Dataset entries

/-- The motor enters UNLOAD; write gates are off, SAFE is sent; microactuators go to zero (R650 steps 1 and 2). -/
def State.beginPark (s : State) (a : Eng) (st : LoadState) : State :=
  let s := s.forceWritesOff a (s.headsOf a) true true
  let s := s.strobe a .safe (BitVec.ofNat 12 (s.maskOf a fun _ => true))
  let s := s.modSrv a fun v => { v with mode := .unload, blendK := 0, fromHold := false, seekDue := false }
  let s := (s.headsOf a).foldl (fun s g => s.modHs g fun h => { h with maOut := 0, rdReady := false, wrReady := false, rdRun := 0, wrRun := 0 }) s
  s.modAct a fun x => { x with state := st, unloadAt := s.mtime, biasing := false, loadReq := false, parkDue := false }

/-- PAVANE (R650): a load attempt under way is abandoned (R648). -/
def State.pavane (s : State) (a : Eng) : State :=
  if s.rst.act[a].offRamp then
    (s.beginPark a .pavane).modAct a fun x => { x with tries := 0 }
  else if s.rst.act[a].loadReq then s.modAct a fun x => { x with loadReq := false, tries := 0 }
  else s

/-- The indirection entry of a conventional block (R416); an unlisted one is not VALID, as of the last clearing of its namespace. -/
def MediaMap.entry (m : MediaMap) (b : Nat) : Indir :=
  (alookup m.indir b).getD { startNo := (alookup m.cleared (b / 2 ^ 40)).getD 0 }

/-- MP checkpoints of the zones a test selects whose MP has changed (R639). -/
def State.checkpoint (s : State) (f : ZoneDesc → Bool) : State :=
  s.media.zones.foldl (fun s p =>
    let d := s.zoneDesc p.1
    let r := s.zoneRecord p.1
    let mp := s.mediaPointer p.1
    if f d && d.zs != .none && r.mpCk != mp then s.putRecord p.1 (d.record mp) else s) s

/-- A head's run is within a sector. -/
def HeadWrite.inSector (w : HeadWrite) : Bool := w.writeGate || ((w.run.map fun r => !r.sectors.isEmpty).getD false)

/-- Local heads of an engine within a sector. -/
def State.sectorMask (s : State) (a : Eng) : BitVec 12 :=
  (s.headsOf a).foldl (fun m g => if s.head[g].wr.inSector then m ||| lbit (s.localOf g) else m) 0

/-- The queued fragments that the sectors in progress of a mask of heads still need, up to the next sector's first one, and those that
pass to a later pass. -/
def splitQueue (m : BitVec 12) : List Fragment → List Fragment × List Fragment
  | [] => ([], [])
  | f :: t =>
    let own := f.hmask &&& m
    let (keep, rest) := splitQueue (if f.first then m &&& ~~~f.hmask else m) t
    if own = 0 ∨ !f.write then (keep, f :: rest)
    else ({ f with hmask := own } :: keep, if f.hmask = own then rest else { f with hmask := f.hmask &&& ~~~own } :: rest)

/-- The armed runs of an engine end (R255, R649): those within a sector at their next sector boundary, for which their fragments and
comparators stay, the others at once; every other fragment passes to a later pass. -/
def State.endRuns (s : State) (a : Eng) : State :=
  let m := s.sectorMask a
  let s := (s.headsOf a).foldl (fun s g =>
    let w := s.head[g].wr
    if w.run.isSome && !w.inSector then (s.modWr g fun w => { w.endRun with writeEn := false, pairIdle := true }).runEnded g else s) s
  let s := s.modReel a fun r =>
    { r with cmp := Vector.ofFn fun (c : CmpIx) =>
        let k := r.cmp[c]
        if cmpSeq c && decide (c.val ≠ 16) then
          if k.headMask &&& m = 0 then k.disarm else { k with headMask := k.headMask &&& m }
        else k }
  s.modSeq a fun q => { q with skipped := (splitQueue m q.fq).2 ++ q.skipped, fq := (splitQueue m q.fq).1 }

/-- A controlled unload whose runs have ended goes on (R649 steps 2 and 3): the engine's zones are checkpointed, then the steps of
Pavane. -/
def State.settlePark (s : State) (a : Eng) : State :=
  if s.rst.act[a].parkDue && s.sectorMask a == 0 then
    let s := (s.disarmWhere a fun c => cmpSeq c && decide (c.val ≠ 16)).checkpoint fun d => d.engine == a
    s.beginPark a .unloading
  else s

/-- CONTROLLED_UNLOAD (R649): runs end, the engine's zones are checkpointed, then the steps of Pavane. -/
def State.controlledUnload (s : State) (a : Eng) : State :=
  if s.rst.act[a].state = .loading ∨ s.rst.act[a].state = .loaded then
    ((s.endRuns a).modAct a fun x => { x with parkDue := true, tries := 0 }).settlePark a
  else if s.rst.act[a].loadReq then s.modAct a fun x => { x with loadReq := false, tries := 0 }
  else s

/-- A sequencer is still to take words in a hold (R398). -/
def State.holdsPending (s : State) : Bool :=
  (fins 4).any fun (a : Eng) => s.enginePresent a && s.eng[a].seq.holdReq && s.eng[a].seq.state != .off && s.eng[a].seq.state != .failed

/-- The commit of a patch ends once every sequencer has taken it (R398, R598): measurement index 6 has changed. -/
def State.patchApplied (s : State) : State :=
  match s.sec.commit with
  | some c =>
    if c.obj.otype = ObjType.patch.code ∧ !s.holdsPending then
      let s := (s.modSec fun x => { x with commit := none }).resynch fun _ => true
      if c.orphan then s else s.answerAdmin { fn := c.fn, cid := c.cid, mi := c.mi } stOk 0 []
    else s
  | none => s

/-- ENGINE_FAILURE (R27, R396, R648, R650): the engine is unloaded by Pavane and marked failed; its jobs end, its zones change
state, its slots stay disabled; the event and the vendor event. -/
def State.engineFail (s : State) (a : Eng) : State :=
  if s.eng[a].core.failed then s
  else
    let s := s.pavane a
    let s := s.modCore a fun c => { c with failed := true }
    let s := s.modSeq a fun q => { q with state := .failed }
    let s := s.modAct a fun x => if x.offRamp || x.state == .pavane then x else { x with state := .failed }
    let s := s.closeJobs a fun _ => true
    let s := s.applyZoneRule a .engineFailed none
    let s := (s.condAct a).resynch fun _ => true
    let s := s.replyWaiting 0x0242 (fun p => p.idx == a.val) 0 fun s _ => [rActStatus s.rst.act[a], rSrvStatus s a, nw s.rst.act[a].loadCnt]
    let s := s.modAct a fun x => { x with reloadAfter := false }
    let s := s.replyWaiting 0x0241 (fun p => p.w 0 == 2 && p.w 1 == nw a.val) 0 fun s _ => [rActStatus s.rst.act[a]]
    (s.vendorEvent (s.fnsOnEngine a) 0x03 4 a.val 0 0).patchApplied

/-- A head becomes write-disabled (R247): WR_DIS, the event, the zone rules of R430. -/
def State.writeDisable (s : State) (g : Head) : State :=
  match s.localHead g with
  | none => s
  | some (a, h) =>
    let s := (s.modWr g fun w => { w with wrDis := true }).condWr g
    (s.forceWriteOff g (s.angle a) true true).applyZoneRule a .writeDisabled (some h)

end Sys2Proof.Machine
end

**Task instructions**. Would you show every line in the data above that contains the string "changed"?

**Result of the task**.
/-- MP checkpoints of the zones a test selects whose MP has changed (R639). -/
/-- The commit of a patch ends once every sequencer has taken it (R398, R598): measurement index 6 has changed. -/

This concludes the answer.